(TASK TO COMPLETE) Among the entries below, find the lines with "play" and copy them.
[ENTRIES SUPPLIED]
-- ==== Sys2Proof/Machine/Step.lean ====
section
/-! DEFINITION. One step of the machine, and the placing of an instruction where the step takes its next one. -/

namespace Sys2Proof.Machine

/-- One step: the block serves its next enabled request (log 12). -/
def step (s : State) : Host.Outcome State Fault Refusal := advance s

/-- `s` with the table row's bits as the first request the step serves. -/
def State.withFetchWord (s : State) (nbits w : Nat) : State :=
  { s with pending := eventOfWord nbits w :: s.pending }

end Sys2Proof.Machine
end

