section
/-! The CRC generator (41_crc16 R130 to R132): the bitwise step is linear over XOR and moves the low byte up unchanged, from
which the corner cases of the checksum and the table form follow. -/

namespace Sys2Proof.Machine

/-! ### The step is linear over XOR -/

theorem crcBit_eq (poly c : U16) : crcBit poly c = (c <<< 1) ^^^ (if c.getLsbD 15 then poly else 0) := by
  unfold crcBit
  split <;> simp

theorem crcBit_xor (poly c d : U16) : crcBit poly (c ^^^ d) = crcBit poly c ^^^ crcBit poly d := by
  have hmask : ∀ x y : Bool, (if x ^^ y then poly else 0) = (if x then poly else 0) ^^^ (if y then poly else 0) := by
    intro x y
    cases x <;> cases y <;> simp
  rw [crcBit_eq, crcBit_eq, crcBit_eq, BitVec.shiftLeft_xor_distrib, BitVec.getLsbD_xor, hmask]
  ac_rfl

theorem crcBits_xor (poly : U16) (n : Nat) (c d : U16) :
    crcBits poly n (c ^^^ d) = crcBits poly n c ^^^ crcBits poly n d := by
  induction n generalizing c d with
  | zero => rfl
  | succ n ih => rw [crcBits, crcBit_xor, ih]; rfl

theorem crcStep_xor (poly c d : U16) (a b : Byte) :
    crcStep poly (c ^^^ d) (a ^^^ b) = crcStep poly c a ^^^ crcStep poly d b := by
  rw [crcStep, crcStep, crcStep, ← crcBits_xor, BitVec.setWidth_xor, BitVec.shiftLeft_xor_distrib]
  congr 1
  ac_rfl

theorem crcFold_zipWith_xor (poly : U16) {xs ys : Bytes} (h : xs.length = ys.length) (c d : U16) :
    crcFold poly (c ^^^ d) (List.zipWith (· ^^^ ·) xs ys) = crcFold poly c xs ^^^ crcFold poly d ys := by
  induction xs generalizing ys c d with
  | nil => cases List.length_eq_zero_iff.1 h.symm; rfl
  | cons x xs ih =>
    obtain ⟨y, ys, rfl⟩ := List.exists_cons_of_length_eq_add_one h.symm
    rw [List.zipWith_cons_cons, crcFold, crcStep_xor]
    exact ih (Nat.succ.inj h) _ _

/-! ### The low byte of the accumulator moves up unchanged -/

theorem crcBit_shiftLeft (poly : U16) {c : U16} (h : c.toNat < 2 ^ 15) : crcBit poly c = c <<< 1 := by
  have hmsb : c.getLsbD 15 = false := Nat.testBit_lt_two_pow h
  rw [crcBit, hmsb]
  rfl

/-- `n` steps on an accumulator whose highest `n` bits are 0 shift it and XOR nothing. -/
theorem crcBits_shiftLeft (poly : U16) {n : Nat} {c : U16} (h : c.toNat * 2 ^ n < 2 ^ 16) :
    crcBits poly n c = c <<< n := by
  induction n generalizing c with
  | zero => simp [crcBits]
  | succ n ih =>
    have hdouble : c.toNat * 2 * 2 ^ n < 2 ^ 16 := by rwa [Nat.mul_assoc, ← Nat.pow_succ']
    have hle : c.toNat * 2 ≤ c.toNat * 2 * 2 ^ n := Nat.le_mul_of_pos_right _ (Nat.two_pow_pos n)
    have hshift : (c <<< 1).toNat = c.toNat * 2 := by
      rw [BitVec.toNat_shiftLeft, Nat.shiftLeft_eq, Nat.mod_eq_of_lt (by omega), Nat.pow_one]
    rw [crcBits, crcBit_shiftLeft poly (by omega), ih (by rwa [hshift]), ← BitVec.shiftLeft_add, Nat.add_comm]

theorem setWidth_lo8_shiftLeft (c : U16) : (lo8 c).setWidth 16 <<< 8 = c <<< 8 := by
  apply BitVec.eq_of_toNat_eq
  simp only [BitVec.toNat_shiftLeft, BitVec.toNat_setWidth, lo8_toNat, Nat.shiftLeft_eq]
  omega

theorem setWidth_lo8_xor_hi8 (c : U16) : (lo8 c).setWidth 16 ^^^ ((hi8 c).setWidth 16 <<< 8) = c := by
  ext i hi
  by_cases h : i < 8
  · simp [lo8, h, BitVec.getLsbD_eq_getElem hi]
  · simp [lo8, hi8, h, show 8 + (i - 8) = i by omega, show i - 8 < 8 by omega, BitVec.getLsbD_eq_getElem hi]

/-- The table step of 41_crc16 R132: the high byte meets the next byte, the low byte moves up. -/
theorem crcStep_eq_table_step (poly c : U16) (b : Byte) :
    crcStep poly c b = crcStep poly 0 (hi8 c ^^^ b) ^^^ (c <<< 8) := by
  have hlow : crcBits poly 8 ((lo8 c).setWidth 16) = c <<< 8 := by
    have := (lo8 c).isLt
    rw [crcBits_shiftLeft poly (by rw [BitVec.toNat_setWidth]; omega), setWidth_lo8_shiftLeft]
  have hsplit : c ^^^ (b.setWidth 16 <<< 8) = ((0 : U16) ^^^ ((hi8 c ^^^ b).setWidth 16 <<< 8)) ^^^ (lo8 c).setWidth 16 := by
    nth_rw 1 [← setWidth_lo8_xor_hi8 c]
    simp only [BitVec.ofNat_eq_ofNat, BitVec.zero_xor, BitVec.setWidth_xor, BitVec.shiftLeft_xor_distrib]
    ac_rfl
  rw [crcStep, hsplit, crcBits_xor, hlow]
  rfl

/-! ### The corner cases of 41_crc16 R130 -/

theorem crcStep_zero (poly : U16) : crcStep poly 0 0 = 0 := by
  simp [crcStep, crcBits_shiftLeft]

/-- A byte equal to the high byte of the accumulator cancels it. -/
theorem crcStep_hi8 (poly c : U16) : crcStep poly c (hi8 c) = c <<< 8 := by
  have hzero : crcStep poly 0 (hi8 c ^^^ hi8 c) = 0 := by rw [BitVec.xor_self]; exact crcStep_zero poly
  rw [crcStep_eq_table_step, hzero]
  exact BitVec.zero_xor
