-- ==== Sys2Proof/Machine/Val.lean ====
section
/-! DEFINITION. Exact values: what a pattern of any format of R55 stands for. -/

namespace Sys2Proof.Machine

/-- An exact value: NaN (and NaR), an infinity, or ± m × 2^e. Zero is m = 0 and keeps its sign. -/
inductive Val where
  | nan
  | inf (neg : Bool)
  | fin (neg : Bool) (m : Nat) (e : Int)
  deriving DecidableEq, Repr

end Sys2Proof.Machine
end

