/-- The machine (INVENTORY.md, "State"). `slots` are the insertion slots whose node is still being inserted, with the VA it
goes to (R215); `members` are the throttle-group members of other devices, by group and member (R195). `nvme` is the
recording, `play` what a replay has still to re-impose of it, and `recFrom` the epoch of the last write of RECCTL (R220,
R221). `hostRead` is what the host's last mailbox read returned (R364); `refetch` are the 32-byte units whose page the host has
chosen to fetch again (R218); `cur` is the
thread whose word executes next, of the clause at position `curAt`, or of its first clause with a word left. -/
structure State where
  clock : Nat
  booted : Bool
  mem : Memory
  bad : SMap Bool
  threads : Tab Thread
  forms : Tab Form
  nodes : Tab Node
  readySeq : Nat
  clusters : Tab Cluster
  cores : Tab Core
  dies : Tab Die
  hbm : Tab Stack
  counters : Tab Counter
  mailOut : Tab (List Msg)
  mailIn : Tab (List (List Word))
  fifos : Tab (List Msg)
  chanWait : List Waiter
  slots : Tab (Nat × List Word)
  roots : Tab Nat
  binding : Tab (List Nat × Nat)
  paused : List Walk
  log : List LogItem
  package : Package
  droop : Droop
  modectl : Word
  modectlNext : Option Word
  recctl : Word
  mgmt : SMap Word
  ports : Tab Port
  reports : List Report
  members : List (Nat × Nat)
  epoch : Nat
  nvme : List RecItem
  play : List RecItem
  recFrom : Nat
  ctl : Control
  agenda : List Act
  hostRead : Word
  refetch : List Nat
  cur : Nat
  curAt : Option Nat := none
  draws : Nat
  serial : Nat
  deriving DecidableEq, Repr

/-! ## Values at reset -/

def Bank.reset : Bank := { l := 0, q := 0, m := [], c := [], owner := none }
def Comp.reset : Comp := { en := false, ctx := 0, word := 0 }
def Core.reset : Core := { banks := [], loads := [], l1 := [], comps := [], growIdle := 0 }
def Roll.reset : Roll :=
  { base := 0, mask := 0, key := none, sigs := [] }
def MCtx.reset : MCtx := { acc := [], rolls := [], ops := [], frozen := none }
def Port.reset : Port :=
  { up := true, seqs := [], next := 0, got := [], failed := false, held := [], rx := [], tx := [], txSeq := 0 }
/-- The control cluster at power-on: core 0 runs from ROM (R217). -/
def Control.reset : Control :=
  { sram := [], cores := [true, false, false, false, false, false, false, false], rootPort := none }
def Die.reset : Die := { double := false, was := false, period := 0, openBanks := [] }
def Stack.reset : Stack :=
  { freq := 0, temp := 0, dropped := false, refresh := 1, retrain := none, wanted := [], tags := [], waiting := [], remap := [],
    sram := [], nrctl := 10, nrseed := 1, lfsr := 1 }

/-- A cluster after reset (R190, R191, R192; log 6, log 26). -/
def Cluster.reset : Cluster :=
  { phi := 16, volt := Config.fusedVF 16, stepping := none, vf := (List.range 25).map Config.fusedVF, maxPhi := 16,
    thermal := { phi := 24, passes := 1 }, temp := 0, threshold := 98, thermalTick := 0, migTick := 0,
    reserved := [], group := { phi := 24, passes := 1 }, ramp := 0x00086421, rampNext := none, rampIdx := 0, run := [], requests := [], reached := [],
    waitedBefore := false, boundary := 0, cyc := 0, l2 := [], misses := [], walks := [], queues := [], colls := [] }

/-- One point of a droop curve (R198): X in bits 31:16, P in bits 6:0. -/
def drpWord (x : Int) (p : Nat) : Word := BitVec.ofInt 32 (x * 65536) + BitVec.ofNat 32 p

/-- The default curve of R198. -/
def defaultCurve : List Word :=
  [drpWord (-2000) 30, drpWord (-1000) 40, drpWord (-500) 60, drpWord (-200) 75, drpWord (-100) 90, drpWord 0 100,
   drpWord 100 100, drpWord 200 100, drpWord 500 100, drpWord 1000 100, drpWord 1500 100, drpWord 2000 100,
   drpWord 4400 50, drpWord 4600 80, drpWord 4700 100, drpWord 5400 100]

def Droop.reset : Droop :=
  { drp := defaultCurve, staged := defaultCurve, shedt0 := 0x3C46505A, shedt1 := 0x001E2832, staged0 := 0x3C46505A,
    staged1 := 0x001E2832, nom := false, nomNext := false, commit := false, refused := false, sampf := 0, sampv := 0, written := 0, writtenV := 0,
    level := 0, ceiling := 3400, pct := 100, hist := [], fall := none, lnew := 0, lastTick := 0, gap := false }

/-- The machine right after reset: nothing inserted, the insertion windows closed until boot (R217). -/
def State.reset : State :=
  { clock := 0, booted := false, mem := [], bad := [], threads := [], forms := [], nodes := [], readySeq := 0,
    clusters := [], cores := [], dies := [], hbm := [], counters := [], mailOut := [], mailIn := [], fifos := [], chanWait := [],
    slots := [], roots := [], binding := [], paused := [], log := [],
    package := { pos := { phi := 24, passes := 1 }, low := 0 }, droop := Droop.reset, modectl := 0,
    modectlNext := none, recctl := 0, mgmt := [], ports := [], reports := [], members := [], epoch := 0, nvme := [], play := [], recFrom := 0,
    ctl := Control.reset, agenda := [], hostRead := 0, refetch := [], cur := 0,
    draws := 0, serial := 0 }

end Sys2Proof.Machine
end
[/ENTRIES SUPPLIED]
(RESULT OF THE EXERCISE)
recording, `play` what a replay has still to re-impose of it, and `recFrom` the epoch of the last write of RECCTL (R220,
  play : List RecItem
    modectlNext := none, recctl := 0, mgmt := [], ports := [], reports := [], members := [], epoch := 0, nvme := [], play := [], recFrom := 0,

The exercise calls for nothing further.